The effect on adoption is concrete. When a benefit feels personally relevant and useful, it gets used more and valued more; when it arrives as a generic allocation, its impact on satisfaction fades. That is why many companies that started with grocery vouchers are migrating toward flexible schemes — not to replace groceries, but to fold them into a broader menu the employee shapes around their stage of life. In practice, a flexible-benefits platform can bring groceries, retail discounts, and other categories together in one place, adding a discount and voucher club that stretches purchasing power beyond the loaded balance.
The choice between a traditional voucher and a flexible benefit is not ideological — it is about fit. If the priority is solving a single expense with maximum operational simplicity, the voucher does the job.
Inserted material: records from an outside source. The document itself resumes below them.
/-- The galleries rebuilt first are those with two lost panels (R269, R273). -/
def sortRebuild (h : Head) (l : List Nat) : List Nat := sortOn (fun s => [ofBool ((lostPanels h s).length < 2)]) l

/-- A plinth rebuild begun, or its galleries joined to the one under way (R269). -/
def rebuildPlinth (h : Head) (n : Nat) : Head :=
  let l := galleriesOn h n
  let h := foldHead h l (fun h g => dataLoss h g.1)
  let l := l.filter (fun g => !h.gal.lost.contains g.1)
  let h := { h with gal := { h.gal with
    rebuild := sortRebuild h (h.gal.rebuild ++ (l.map (·.1)).filter (fun s => !h.gal.rebuild.contains s))
    lostPlinths := if h.gal.lostPlinths.contains n then h.gal.lostPlinths else h.gal.lostPlinths ++ [n] } }
  let items := (sortOn (fun g => [ofBool ((lostPanels h g.1).length < 2)]) l).filterMap (fun g =>
    if g.2.2.2 < serialN h g.1 then some (⟨.rebuild, g.2.1, g.2.2.1, g.2.2.2, none, none⟩ : Work) else none)
  syncRebuild (addWork (fset h .east GAL_REBUILD_BUSY 1) items)

/-- REBUILD_START (R269, R275): a write of START is ignored while BUSY is 1. On GAL.W the register is read-only. -/
def rebuildStartEffect (h : Head) (n : Nat) : Head := if fbit h .east GAL_REBUILD_BUSY then h else rebuildPlinth h n

def rebuildStart (h : Head) (ini : Initiator) (w : Wing) (n : Nat) : Head :=
  withWrite h ini (pg .gal w) 0x05C (fun h =>
    if w = .west then h
    else rebuildStartEffect (fset h .east GAL_REBUILD_PLINTH n) (n % 64))

/-- A lost plinth that has returned: every block of it is UNKNOWN again, to be erased (R273, R517). -/
def forgetBlocks (h : Head) (n : Nat) : Head :=
  if !h.cur.wasLost.contains n then h
  else curUpd h (fun c => { c with wasLost := c.wasLost.filter (· != n), blocks := c.blocks.filter (fun e => memPlinth e.1 != n) })

/-- The peer's part of a plinth rebuild (R521): a head alone takes up the peer's galleries that still hold a case on a lost plinth, and
a mirrored pair leaves each head its own halls. -/
def rebuildShare (h : Head) : Head :=
  let peers (s : Nat) : Bool := match serialHall h s with
    | none => false
    | some r => match tabGet? h.cur.halls r.hall with
      | none => false
      | some x => !x.mine
  if pairState h = 3 then
    if h.gal.rebuild.any peers then syncRebuild { h with gal := { h.gal with rebuild := h.gal.rebuild.filter (fun s => !peers s) } } else h
  else if pairState h = 0 then
    let away := (h.cur.wasLost.filter (fun n => !h.gal.lostPlinths.contains n && h.cur.members.contains n)) ++ h.gal.lostPlinths
    foldHead h away (fun h n =>
      if (galleriesOn h n).any (fun g => peers g.1 && !h.gal.rebuild.contains g.1 && !h.gal.lost.contains g.1 &&
          keptAt h (fun l => locSerial l == g.1 && locPanel l == g.2.2.2)) then rebuildPlinth h n else h)
  else h

/-- Galleries of the rebuild whose lost panels hold no valid case any more. -/
def rebuildTick (h : Head) : Head :=
  let h := rebuildShare h
  let onLost (x : Hall) (row k : Nat) : Bool := h.gal.lostPlinths.contains (memPlinth (panelMember x row k))
  foldHead h h.gal.rebuild (fun h s =>
    let leave (h : Head) : Head := syncRebuild { h with gal := { h.gal with rebuild := h.gal.rebuild.filter (· != s) } }
    match serialHall h s with
    | none => leave h
    | some r => match tabGet? h.cur.halls r.hall with
      | none => leave h
      | some x =>
        if h.gal.lost.contains s then leave h
        else if workBusy h (fun w => w.job == .rebuild && w.hall == r.hall && w.row == r.row) ∨ moveBusy h (· == s) then h
        else if keptAt h (fun l => locSerial l == s && onLost x r.row (locPanel l)) then
          addWork h (((List.range x.n).filter (onLost x r.row)).map (fun k => ⟨.rebuild, r.hall, r.row, k, none, none⟩))
        else leave h)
If the priority is for the benefit to genuinely move satisfaction and retention across a diverse workforce, flexibility delivers more for the same budget. To go deeper into how that kind of program is structured, it helps to review what a corporate benefits club is and how it integrates with the benefits the company already provides.
Grocery vouchers will remain a relevant piece of compensation in Mexico because they efficiently solve a real problem. The question for HR is not whether to use them, but how to fit them into a total-compensation strategy that feels personalized and that employees actually take advantage of. Maslow brings flexible benefits, discounts, and recognition together on a single platform, precisely because a benefit works better when the employee decides how to use it.
Frequently asked questions about grocery vouchers
What are grocery vouchers?
They are a benefit that companies in Mexico provide to their employees to buy food and basic-basket products. They are delivered as a balance on a SAT-authorized electronic wallet, supplement salary, and receive preferential tax treatment when the relevant rules are met.
How are grocery vouchers calculated?
There is no mandatory amount; each company sets it based on its compensation policy. What does exist are caps tied to the UMA: the income-tax exemption limit for the employee and the 40%-of-UMA limit for exclusion from the IMSS base. Since the UMA is updated each year, both caps should be calculated using the current value.
What tax benefit do they have for the company?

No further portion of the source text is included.